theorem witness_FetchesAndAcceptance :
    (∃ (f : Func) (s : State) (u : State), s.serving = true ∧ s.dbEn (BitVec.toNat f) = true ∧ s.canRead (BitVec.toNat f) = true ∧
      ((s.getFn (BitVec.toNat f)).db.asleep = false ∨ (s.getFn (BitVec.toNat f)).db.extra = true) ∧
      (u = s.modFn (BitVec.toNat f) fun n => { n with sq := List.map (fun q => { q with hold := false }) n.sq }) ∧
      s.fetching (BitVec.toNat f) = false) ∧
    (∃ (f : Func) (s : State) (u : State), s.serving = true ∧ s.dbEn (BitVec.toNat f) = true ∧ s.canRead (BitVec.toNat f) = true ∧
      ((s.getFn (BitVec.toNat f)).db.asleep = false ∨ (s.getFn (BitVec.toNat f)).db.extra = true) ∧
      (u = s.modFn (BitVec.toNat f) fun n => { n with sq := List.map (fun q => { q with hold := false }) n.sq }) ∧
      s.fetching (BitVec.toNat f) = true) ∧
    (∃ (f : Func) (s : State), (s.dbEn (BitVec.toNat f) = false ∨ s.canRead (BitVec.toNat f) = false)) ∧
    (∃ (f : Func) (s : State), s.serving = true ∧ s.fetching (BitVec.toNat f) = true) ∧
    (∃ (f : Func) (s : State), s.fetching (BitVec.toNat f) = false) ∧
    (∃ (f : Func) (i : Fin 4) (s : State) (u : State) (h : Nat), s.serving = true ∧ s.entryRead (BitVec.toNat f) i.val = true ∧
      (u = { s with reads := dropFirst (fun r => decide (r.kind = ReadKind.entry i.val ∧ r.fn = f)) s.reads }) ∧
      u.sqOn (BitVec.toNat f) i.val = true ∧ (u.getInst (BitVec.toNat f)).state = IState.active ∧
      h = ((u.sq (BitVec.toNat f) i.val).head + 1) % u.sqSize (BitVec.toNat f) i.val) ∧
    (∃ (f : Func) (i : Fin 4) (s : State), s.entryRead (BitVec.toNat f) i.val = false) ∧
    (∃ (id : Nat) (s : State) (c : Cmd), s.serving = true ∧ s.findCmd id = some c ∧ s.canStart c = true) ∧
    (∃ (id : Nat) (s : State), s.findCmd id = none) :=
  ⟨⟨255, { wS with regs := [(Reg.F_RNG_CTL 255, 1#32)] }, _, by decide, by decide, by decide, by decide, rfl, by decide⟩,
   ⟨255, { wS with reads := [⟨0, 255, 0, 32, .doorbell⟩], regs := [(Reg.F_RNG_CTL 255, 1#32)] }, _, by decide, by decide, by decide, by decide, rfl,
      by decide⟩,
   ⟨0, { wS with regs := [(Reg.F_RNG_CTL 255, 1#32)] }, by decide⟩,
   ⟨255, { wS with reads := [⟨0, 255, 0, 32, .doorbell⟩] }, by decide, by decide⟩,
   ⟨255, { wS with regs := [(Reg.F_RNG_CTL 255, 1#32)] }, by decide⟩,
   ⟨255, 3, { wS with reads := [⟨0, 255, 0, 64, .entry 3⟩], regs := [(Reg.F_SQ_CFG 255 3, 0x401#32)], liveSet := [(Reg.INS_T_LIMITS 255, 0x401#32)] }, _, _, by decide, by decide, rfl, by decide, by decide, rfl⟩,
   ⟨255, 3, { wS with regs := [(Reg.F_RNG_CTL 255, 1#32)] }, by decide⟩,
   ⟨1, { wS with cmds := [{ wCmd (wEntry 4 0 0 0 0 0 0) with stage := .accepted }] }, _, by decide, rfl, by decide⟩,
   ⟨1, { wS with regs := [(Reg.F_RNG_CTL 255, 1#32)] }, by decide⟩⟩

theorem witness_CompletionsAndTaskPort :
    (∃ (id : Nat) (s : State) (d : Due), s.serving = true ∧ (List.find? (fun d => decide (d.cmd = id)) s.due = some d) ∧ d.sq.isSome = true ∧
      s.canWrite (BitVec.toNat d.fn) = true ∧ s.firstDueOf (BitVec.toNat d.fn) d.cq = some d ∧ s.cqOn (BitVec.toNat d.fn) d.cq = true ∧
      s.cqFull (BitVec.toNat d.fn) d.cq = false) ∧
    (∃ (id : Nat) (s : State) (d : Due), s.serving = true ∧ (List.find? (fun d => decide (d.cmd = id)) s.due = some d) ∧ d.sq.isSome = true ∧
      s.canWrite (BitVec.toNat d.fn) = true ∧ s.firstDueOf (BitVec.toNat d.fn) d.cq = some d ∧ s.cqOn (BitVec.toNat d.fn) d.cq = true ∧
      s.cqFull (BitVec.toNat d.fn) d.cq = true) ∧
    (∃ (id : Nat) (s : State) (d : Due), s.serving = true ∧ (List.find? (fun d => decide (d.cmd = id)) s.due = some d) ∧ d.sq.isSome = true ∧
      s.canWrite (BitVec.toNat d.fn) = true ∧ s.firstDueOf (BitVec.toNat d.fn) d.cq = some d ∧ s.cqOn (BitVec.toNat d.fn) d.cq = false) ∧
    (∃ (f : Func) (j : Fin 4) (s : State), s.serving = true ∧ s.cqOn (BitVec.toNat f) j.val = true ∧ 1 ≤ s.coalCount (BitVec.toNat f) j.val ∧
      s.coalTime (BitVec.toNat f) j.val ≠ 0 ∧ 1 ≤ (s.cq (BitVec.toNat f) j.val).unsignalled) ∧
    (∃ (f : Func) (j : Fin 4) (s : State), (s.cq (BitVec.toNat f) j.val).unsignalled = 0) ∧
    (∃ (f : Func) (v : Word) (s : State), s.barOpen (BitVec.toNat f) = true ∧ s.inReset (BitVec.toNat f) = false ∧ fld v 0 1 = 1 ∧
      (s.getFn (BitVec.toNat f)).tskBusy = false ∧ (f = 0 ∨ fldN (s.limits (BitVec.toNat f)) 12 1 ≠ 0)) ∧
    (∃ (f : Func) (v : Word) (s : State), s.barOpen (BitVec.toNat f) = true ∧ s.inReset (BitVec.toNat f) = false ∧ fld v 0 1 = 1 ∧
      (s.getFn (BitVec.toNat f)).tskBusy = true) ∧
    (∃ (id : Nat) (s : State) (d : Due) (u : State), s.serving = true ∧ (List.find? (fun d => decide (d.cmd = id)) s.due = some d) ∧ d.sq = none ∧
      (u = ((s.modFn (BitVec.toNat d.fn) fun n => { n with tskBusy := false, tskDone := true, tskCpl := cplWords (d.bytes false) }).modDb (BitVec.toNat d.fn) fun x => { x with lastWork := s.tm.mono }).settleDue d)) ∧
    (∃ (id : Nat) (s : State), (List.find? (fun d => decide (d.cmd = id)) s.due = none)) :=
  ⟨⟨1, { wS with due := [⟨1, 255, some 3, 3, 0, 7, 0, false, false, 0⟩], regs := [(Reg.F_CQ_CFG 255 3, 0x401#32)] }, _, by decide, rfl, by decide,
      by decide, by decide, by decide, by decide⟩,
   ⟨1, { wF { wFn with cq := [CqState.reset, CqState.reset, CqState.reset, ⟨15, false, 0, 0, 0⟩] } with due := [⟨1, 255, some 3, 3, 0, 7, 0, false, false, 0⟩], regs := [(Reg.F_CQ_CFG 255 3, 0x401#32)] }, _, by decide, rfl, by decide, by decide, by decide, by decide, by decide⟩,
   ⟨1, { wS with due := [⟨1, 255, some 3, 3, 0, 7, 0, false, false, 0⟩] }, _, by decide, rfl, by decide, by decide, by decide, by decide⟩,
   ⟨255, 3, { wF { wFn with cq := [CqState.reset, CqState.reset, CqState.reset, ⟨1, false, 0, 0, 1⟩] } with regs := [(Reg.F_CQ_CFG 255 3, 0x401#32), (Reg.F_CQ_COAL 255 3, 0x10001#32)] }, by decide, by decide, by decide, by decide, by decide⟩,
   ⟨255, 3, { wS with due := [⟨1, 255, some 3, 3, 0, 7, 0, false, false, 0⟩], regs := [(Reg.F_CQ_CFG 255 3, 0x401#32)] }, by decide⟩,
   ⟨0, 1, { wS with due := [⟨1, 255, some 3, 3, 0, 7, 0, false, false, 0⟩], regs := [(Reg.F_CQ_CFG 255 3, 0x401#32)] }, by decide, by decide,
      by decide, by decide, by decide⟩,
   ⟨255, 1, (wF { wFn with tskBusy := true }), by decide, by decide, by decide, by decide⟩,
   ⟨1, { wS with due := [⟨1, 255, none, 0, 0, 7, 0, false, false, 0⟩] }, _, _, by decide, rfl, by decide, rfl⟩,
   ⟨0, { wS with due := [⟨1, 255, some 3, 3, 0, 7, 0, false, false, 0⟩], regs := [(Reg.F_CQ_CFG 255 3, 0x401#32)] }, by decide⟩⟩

-=-=-=-=-

--- Work request ---
Please filter the listing down to lines that include the word "unsignalled".

--- Reply ---
      s.coalTime (BitVec.toNat f) j.val ≠ 0 ∧ 1 ≤ (s.cq (BitVec.toNat f) j.val).unsignalled) ∧
    (∃ (f : Func) (j : Fin 4) (s : State), (s.cq (BitVec.toNat f) j.val).unsignalled = 0) ∧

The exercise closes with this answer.